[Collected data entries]

------------------------------------------------

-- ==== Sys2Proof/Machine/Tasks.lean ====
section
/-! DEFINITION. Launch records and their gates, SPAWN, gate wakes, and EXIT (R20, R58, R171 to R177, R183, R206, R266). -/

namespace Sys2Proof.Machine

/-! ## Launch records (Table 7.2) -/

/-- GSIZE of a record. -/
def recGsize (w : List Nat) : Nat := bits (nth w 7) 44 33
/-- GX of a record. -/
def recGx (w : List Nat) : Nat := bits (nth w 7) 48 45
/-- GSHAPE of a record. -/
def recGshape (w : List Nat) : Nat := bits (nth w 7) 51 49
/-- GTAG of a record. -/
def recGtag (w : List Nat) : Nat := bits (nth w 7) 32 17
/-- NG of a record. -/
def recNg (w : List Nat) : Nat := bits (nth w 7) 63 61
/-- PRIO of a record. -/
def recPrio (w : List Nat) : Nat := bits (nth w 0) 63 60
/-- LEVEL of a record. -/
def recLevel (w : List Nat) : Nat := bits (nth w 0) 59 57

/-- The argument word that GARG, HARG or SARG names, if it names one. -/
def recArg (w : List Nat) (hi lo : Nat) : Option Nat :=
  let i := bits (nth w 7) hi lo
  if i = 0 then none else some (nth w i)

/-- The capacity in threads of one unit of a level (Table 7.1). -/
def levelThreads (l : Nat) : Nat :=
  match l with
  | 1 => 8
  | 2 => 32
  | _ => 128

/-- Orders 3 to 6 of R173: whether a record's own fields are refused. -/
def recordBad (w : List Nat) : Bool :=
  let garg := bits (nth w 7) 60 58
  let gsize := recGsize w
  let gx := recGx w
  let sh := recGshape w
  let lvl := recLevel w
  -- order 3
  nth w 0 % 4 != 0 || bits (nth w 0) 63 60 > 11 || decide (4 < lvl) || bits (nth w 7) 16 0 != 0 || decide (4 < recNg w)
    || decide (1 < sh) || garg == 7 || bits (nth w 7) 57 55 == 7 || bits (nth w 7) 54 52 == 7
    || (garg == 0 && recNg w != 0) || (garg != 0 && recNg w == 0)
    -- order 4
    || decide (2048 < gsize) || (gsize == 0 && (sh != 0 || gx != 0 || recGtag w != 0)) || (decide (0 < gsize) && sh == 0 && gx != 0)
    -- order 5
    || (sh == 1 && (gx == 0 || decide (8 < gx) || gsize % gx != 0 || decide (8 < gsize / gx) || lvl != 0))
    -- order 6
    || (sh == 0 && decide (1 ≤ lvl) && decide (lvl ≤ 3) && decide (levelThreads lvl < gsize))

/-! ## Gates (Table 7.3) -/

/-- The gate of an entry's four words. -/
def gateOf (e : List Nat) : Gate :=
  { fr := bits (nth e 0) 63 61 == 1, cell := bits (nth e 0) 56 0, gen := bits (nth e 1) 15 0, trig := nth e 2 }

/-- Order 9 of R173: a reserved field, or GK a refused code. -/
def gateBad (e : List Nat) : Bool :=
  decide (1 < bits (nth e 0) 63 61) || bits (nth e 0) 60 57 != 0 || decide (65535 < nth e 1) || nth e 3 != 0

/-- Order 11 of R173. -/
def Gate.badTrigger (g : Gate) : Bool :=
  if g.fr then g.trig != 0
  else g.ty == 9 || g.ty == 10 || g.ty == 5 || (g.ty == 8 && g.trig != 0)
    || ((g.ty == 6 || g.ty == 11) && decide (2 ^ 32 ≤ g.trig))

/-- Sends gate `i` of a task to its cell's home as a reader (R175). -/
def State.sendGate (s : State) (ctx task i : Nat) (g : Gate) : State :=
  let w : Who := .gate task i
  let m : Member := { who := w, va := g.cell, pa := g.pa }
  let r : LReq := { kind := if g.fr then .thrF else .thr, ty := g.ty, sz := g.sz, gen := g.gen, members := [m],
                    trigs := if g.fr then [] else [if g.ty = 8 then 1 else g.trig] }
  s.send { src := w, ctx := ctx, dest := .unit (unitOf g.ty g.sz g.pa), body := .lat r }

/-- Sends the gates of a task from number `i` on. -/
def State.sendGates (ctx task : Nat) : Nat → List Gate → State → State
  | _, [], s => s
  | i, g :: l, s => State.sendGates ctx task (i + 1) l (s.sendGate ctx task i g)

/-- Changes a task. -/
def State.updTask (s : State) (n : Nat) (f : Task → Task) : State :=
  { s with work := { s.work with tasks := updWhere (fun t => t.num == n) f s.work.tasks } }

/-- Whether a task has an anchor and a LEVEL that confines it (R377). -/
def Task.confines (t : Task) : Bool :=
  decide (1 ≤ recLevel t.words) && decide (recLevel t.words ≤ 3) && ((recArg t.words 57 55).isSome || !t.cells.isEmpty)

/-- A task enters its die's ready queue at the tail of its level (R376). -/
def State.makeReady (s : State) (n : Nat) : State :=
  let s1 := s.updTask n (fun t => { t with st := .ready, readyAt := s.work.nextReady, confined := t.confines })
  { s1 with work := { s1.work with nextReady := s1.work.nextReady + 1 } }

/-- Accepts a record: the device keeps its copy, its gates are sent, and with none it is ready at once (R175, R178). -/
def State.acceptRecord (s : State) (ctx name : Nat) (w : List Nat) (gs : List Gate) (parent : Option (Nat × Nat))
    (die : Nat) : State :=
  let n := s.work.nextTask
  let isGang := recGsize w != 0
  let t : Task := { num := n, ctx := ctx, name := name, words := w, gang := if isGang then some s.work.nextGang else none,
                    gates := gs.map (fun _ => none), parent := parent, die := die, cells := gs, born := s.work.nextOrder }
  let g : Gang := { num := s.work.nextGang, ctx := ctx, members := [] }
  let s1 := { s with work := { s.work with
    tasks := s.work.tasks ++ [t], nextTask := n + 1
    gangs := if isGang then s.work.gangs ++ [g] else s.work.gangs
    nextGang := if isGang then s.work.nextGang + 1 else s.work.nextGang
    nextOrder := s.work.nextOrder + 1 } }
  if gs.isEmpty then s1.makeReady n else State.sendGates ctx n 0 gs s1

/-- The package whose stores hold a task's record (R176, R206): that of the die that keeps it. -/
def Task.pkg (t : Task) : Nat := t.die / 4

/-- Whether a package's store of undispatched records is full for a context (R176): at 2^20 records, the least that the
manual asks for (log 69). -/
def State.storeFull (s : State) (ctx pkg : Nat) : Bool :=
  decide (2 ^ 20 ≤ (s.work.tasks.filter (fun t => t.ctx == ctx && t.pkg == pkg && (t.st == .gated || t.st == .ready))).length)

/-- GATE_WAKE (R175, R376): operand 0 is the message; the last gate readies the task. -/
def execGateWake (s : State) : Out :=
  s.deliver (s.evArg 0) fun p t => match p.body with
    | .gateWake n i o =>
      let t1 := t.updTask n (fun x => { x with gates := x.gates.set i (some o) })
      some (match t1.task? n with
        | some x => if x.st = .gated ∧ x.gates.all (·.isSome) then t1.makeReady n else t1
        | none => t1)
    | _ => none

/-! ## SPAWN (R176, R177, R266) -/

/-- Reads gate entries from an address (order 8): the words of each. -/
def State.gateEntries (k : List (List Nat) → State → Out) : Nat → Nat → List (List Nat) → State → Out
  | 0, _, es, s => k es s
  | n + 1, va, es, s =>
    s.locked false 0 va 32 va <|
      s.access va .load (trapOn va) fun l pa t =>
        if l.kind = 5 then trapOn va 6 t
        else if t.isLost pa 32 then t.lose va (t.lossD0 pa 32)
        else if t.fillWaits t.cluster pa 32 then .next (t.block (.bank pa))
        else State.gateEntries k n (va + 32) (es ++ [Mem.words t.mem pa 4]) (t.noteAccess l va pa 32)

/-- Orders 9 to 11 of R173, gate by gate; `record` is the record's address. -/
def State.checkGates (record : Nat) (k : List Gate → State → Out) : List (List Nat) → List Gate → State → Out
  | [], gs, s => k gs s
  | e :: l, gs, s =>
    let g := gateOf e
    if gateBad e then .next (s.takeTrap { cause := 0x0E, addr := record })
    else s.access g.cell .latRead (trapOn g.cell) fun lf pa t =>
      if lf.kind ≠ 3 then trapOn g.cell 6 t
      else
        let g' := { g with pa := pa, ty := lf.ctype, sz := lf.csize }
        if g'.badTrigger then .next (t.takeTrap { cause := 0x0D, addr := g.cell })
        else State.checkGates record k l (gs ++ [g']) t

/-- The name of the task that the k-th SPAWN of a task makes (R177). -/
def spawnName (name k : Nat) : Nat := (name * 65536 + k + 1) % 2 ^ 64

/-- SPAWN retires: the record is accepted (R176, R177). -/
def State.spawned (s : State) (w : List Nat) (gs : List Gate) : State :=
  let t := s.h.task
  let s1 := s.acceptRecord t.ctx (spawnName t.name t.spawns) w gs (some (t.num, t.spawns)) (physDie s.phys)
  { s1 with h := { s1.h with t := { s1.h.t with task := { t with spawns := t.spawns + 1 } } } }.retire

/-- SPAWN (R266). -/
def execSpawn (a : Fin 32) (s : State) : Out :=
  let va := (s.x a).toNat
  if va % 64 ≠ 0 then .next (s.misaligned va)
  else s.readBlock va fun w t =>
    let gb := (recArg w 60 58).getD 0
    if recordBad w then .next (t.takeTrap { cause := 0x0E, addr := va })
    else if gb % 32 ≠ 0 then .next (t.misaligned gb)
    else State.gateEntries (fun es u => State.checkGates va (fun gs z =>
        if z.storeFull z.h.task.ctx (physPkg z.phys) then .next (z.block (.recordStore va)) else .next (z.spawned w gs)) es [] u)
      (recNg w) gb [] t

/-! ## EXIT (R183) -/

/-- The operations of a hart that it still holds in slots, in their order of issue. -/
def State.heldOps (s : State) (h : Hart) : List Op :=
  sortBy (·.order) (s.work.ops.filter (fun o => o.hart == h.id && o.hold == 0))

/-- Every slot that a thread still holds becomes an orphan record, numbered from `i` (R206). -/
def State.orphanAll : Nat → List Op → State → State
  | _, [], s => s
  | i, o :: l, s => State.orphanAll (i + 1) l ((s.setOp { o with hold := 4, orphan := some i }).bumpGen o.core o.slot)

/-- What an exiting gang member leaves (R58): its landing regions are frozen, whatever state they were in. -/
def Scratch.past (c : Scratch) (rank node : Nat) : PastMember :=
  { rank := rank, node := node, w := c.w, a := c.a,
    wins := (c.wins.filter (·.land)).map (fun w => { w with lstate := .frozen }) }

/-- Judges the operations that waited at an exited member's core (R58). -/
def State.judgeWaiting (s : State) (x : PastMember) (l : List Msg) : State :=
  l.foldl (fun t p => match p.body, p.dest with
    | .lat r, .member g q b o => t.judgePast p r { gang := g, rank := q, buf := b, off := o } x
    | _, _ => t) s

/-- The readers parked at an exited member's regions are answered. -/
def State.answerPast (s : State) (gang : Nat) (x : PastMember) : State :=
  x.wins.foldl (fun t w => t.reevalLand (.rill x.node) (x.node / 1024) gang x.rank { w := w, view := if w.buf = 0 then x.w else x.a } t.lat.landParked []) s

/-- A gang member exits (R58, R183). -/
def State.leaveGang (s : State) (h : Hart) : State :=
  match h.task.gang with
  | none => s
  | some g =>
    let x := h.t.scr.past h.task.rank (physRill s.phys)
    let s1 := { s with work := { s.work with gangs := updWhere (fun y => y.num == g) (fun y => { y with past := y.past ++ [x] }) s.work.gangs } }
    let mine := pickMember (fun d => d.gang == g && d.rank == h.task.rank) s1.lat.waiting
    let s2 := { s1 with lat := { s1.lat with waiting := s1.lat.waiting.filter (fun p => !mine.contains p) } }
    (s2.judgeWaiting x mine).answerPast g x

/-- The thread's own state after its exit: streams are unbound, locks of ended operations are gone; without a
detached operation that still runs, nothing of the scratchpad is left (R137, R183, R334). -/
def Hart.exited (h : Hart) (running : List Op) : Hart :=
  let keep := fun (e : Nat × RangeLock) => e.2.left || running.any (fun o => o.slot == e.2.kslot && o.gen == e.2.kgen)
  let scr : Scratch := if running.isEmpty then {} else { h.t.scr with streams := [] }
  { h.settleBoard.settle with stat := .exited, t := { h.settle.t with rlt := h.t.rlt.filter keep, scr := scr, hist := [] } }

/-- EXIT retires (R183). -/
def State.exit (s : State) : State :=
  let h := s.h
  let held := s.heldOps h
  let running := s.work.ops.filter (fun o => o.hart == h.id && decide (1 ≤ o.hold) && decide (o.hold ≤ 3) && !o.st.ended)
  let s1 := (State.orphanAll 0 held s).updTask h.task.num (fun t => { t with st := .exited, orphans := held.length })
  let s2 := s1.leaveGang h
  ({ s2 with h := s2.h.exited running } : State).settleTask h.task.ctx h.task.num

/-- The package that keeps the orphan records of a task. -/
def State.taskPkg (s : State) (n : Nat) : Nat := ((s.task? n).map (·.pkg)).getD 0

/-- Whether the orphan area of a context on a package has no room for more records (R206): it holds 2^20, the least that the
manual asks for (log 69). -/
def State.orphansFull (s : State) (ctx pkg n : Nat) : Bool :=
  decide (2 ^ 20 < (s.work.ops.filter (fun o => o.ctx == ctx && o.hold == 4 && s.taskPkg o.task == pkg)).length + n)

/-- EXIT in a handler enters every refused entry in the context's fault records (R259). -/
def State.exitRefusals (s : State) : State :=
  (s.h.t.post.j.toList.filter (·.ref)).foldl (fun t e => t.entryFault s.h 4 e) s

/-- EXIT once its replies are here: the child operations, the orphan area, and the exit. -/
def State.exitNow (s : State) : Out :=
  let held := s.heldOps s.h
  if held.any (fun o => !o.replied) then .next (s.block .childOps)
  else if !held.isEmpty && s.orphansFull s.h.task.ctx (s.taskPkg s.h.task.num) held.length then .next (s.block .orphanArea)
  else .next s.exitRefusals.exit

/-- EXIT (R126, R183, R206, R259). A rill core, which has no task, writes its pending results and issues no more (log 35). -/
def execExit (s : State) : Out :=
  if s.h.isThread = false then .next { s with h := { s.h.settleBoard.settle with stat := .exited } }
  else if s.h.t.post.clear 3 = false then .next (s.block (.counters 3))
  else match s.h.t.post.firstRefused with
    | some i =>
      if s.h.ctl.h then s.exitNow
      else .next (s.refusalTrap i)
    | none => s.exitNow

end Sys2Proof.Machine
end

------------------------------------------------

→ **Requirement**
Show all lines above holding "frozen".

→ **Output of the exercise**
/-- What an exiting gang member leaves (R58): its landing regions are frozen, whatever state they were in. -/
    wins := (c.wins.filter (·.land)).map (fun w => { w with lstate := .frozen }) }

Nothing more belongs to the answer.